Summary

Entdeckung neuer intrazelluläre Erreger von Amöben Amöben Cokultur und Enrichment Ansätze

Published: October 27, 2013
doi:

Summary

Amöben Kokultur ein Zellkultursystem mit adhärenten Amöben, selektiv wachsen intrazelluläre Pathogene in der Lage, phagozytische Zellen wie Amöben und Makrophagen zu widerstehen. Es stellt somit ein wichtiges Instrument, um neue Infektionserreger entdecken. Amöben Bereicherung ermöglicht Entdeckung neuer Amöbenarten und ihrer spezifischen intrazellulären Bakterien.

Abstract

Die intrazelluläre Erreger wie Legionellen, Mykobakterien und Chlamydien-ähnlichen Organismen sind schwierig zu isolieren, weil sie schlecht oder gar nicht wachsen oft überhaupt auf selektiven Medien, die üblicherweise verwendet werden, um Bakterien zu kultivieren. Aus diesem Grund sind viele dieser Krankheitserreger wurden erst vor kurzem oder folgenden wichtigen Ausbrüche entdeckt. Diese Erreger sind oft mit Amöben, die als Wirtszelle dienen und ermöglichen es, das Überleben und das Wachstum der Bakterien verbunden. Wir wollen hier, um eine Demonstration von zwei Techniken, die Isolierung und Charakterisierung von intrazellulären Erregern in der klinischen oder Umweltproben vorhanden ermöglichen bieten: die Amöben Co-Kultur und die Amöben Bereicherung. Amöben Co-Kultur ermöglicht die Wiederherstellung der intrazellulären Bakterien, die durch Impfen der untersuchten Probe auf einem Rasen, der Amöben infiziert werden können und lysiert durch die in der Probe vorhanden sind intrazelluläre Bakterien. Amöben Anreicherung ermöglicht die Wiederherstellung von Amöben in einer klinischen oder Umweltprobe vorhanden. Thwird, kann auf Entdeckung von neuen Amöbenarten, sondern auch von neuen intrazellulären Bakterien wachsen speziell in diesen Amöben führen. Zusammen helfen diese beiden Techniken, um neue intrazelluläre Bakterien in der Lage, in Amöben wachsen zu entdecken. Aufgrund ihrer Fähigkeit, Amöben infizieren und wider Phagozytose, intrazelluläre Bakterien könnten diese auch zu entkommen Phagozytose durch Makrophagen und somit sein pathogen für höhere Eukaryonten unterschieden.

Introduction

Vor dem Aufkommen der molekularen Diagnostik, wurden in der Umwelt Nischen oder in klinischen Proben vorhandenen Mikroorganismen oft durch Kultivierung auf verschiedenen selektiven Medien, vor allem auf Agar in Petrischalen nachgewiesen. Der Phänotyp der Bakterienkolonien und ihre Stoffwechselaktivität erlaubt dann bakterielle Einstufung auf Artenebene. Brühe kann auch verwendet werden, um die Nachweisempfindlichkeit zu erhöhen. Allerdings haben beide Techniken erlauben die Gewinnung von Bakterien, die langsam oder gar nicht auf diesen Medien wachsen. Dies ist der Grund, warum molekulare Ansätze werden so heute weit verbreitet. Dennoch Nachweis von DNA bietet keine Ahnung, auf die Lebensfähigkeit der Bakterien. Darüber hinaus im Gegensatz zu Kultur, Molekularbiologie Ansätze nicht in einem Stamm, der ferner dadurch gekennzeichnet ist, führen.
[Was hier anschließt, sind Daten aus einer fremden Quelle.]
-- ==== Sys2Proof/Certificates/Slice0/Obligations.lean ====
section
/-! DEFINITION. The statements for the provers. Each docstring names the rule of the spec it formalises. In a
statement about a step, `{ s with hostIn := e :: rest }` is any state whose next host event is `e`. -/

open Sys2Proof Sys2Proof.Machine

/-! ## Encoding -/

/-- Words and blocks the spec prints, with the instruction each stands for (R122, R124, R155, R156, R234,
R256, R260, R264, R183, R210). -/
def Obligations.PrintedWordsDecode : Prop :=
  decodeCommand 0x00000000 = .ok .nop ∧
  decodeCommand 0x00000081 = .ok (.rdbit 8) ∧
  decodeCommand 0x000043C2 = .ok (.rdbits 60 8) ∧
  decodeCommand 0x00000003 = .ok .decbc6u ∧
  decodeCommand 0x00000004 = .ok .decbc6s ∧
  decodeCommand 0x00000005 = .ok .decbc7 ∧
  decodeCommand 0x00000016 = .ok (.modeq .bc7) ∧
  decodeCommand 0x0000F367 = .ok (.partq 2 13 15) ∧
  decodeCommand 0x00000378 = .ok (.interp 7 3) ∧
  decodeCommand 0x000002A9 = .ok (.unq6 10 true) ∧
  decodeCommand 0x0000001A = .ok (.finish true) ∧
  decodeCommand 0x0000105B = .ok (.expand7 5 16) ∧
  decodeCommand 0xFFFFFFFF = .ok (.reservedF 0xFFFFFFF) ∧
  decodeCommand 0x80000002 = .error .reservedField ∧
  decodeBc6hBlock 0xC0002FF80091D78B =
    .bc6hMode0B ⟨⟨0xABC, 0x123, 0x800⟩, ⟨0xFF, 0x01, 0x80⟩, ⟨0, 0, 0⟩, ⟨0, 0, 0⟩, 0, 0⟩ ∧
  decodeBc7Block 0x90FFFC03F8003FC0 =
    .bc7Mode6 ⟨0, 0, 0, ⟨0x7F, 0x40, 0x00, 0x7F⟩, ⟨0x00, 0x3F, 0x7F, 0x10⟩, ⟨0, 0, 0, 0⟩, ⟨0, 0, 0, 0⟩,
      ⟨0, 0, 0, 0⟩, ⟨0, 0, 0, 0⟩, 1, 0, 0⟩

/-- Decoding the word of a command, or of a reserved opcode, gives it back, with every operand at every value
(R71, R72, R75): no bit of a command's encoding is dropped. -/
def Obligations.CommandsSurviveEncoding : Prop :=
  ∀ (i : Instr) (w : Word), encode i = .command w → decodeCommand w = .ok i

/-- Decoding the block of a well-formed BC6H instruction, a reserved selector included, gives it back (R83,
R99, R100, R173). -/
def Obligations.Bc6hBlocksSurviveEncoding : Prop :=
  ∀ (i : Instr) (b : Block), i.wf = true → encode i = .bc6hBlock b → decodeBc6hBlock b = i

/-- Decoding the block of a well-formed BC7 instruction, the reserved mode included, gives it back (R102,
R104, R105). -/
def Obligations.Bc7BlocksSurviveEncoding : Prop :=
  ∀ (i : Instr) (b : Block), i.wf = true → encode i = .bc7Block b → decodeBc7Block b = i

/-- What a word or block decodes to is well-formed and encodes to that word or block: every command word that
is not rejected, and every 128-bit block in either family, spells exactly one instruction (R74, R82, R106). -/
def Obligations.EveryEncodingSpellsOneInstruction : Prop :=
  ∀ (x : Encoded) (i : Instr), decode x = .ok i → i.wf = true ∧ encode i = x

/-- R74 and the reserved column of R71: below opcode 0xC a command word is rejected exactly when a bit the
format lists as reserved is 1, RDBIT's LEN included; a host write of such a word raises RESERVED_FIELD. -/
def Obligations.ReservedBitsAreRejected : Prop :=
  (∀ w : Word, decodeCommand w = .error .reservedField ↔
    ((w.extractLsb' 0 4 = 0x0 ∨ w.extractLsb' 0 4 = 0x3 ∨ w.extractLsb' 0 4 = 0x4 ∨ w.extractLsb' 0 4 = 0x5) ∧
      w.extractLsb' 4 28 ≠ 0) ∨
    (w.extractLsb' 0 4 = 0x1 ∧ w.extractLsb' 11 21 ≠ 0) ∨
    (w.extractLsb' 0 4 = 0x2 ∧ w.extractLsb' 18 14 ≠ 0) ∨
    ((w.extractLsb' 0 4 = 0x6 ∨ w.extractLsb' 0 4 = 0xA) ∧ w.extractLsb' 5 27 ≠ 0) ∨
    ((w.extractLsb' 0 4 = 0x7 ∨ w.extractLsb' 0 4 = 0xB) ∧ w.extractLsb' 16 16 ≠ 0) ∨
    (w.extractLsb' 0 4 = 0x8 ∧ w.extractLsb' 11 21 ≠ 0) ∨
    (w.extractLsb' 0 4 = 0x9 ∧ w.extractLsb' 10 22 ≠ 0)) ∧
  (∀ (s : State) (w : Word) (rest : List HostEvent), s.faulted = false →
    decodeCommand w = .error .reservedField →
    Faults (step { s with hostIn := .write 32 0 w :: rest }) { s with cmd := w, hostIn := rest } 2)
Studieren Krankheitserreger, die schlecht wachsen auf festen Medien oder dass Bedarf Zellen wachsen ist kompliziert. Die meisten dieser "schwierig zu wachsen" Bakterien sind anspruchsvoll intrazellulären Bakterien, oft entdeckt und folgende große Ausbrüche, wie es der Fall bei Legionella pneumophila war gekennzeichnet. Dieses Bakterium wurde nach einem Ausbruch, die während eines American Legion Convention aufgetreten ist. So viel, wie 182 Menschen wurden infiziert und 29 starben an einer schweren Lungenentzündung 1,2. Es wurde später gezeigt, dass Amöben waren die natürlichen Wirte dieses Bakteriums und dass ihre Anwesenheit im Hotelklimaanlage und Wassernetze war der Ursprung des Ausbruchs der sogenannten Legionärskrankheit 3.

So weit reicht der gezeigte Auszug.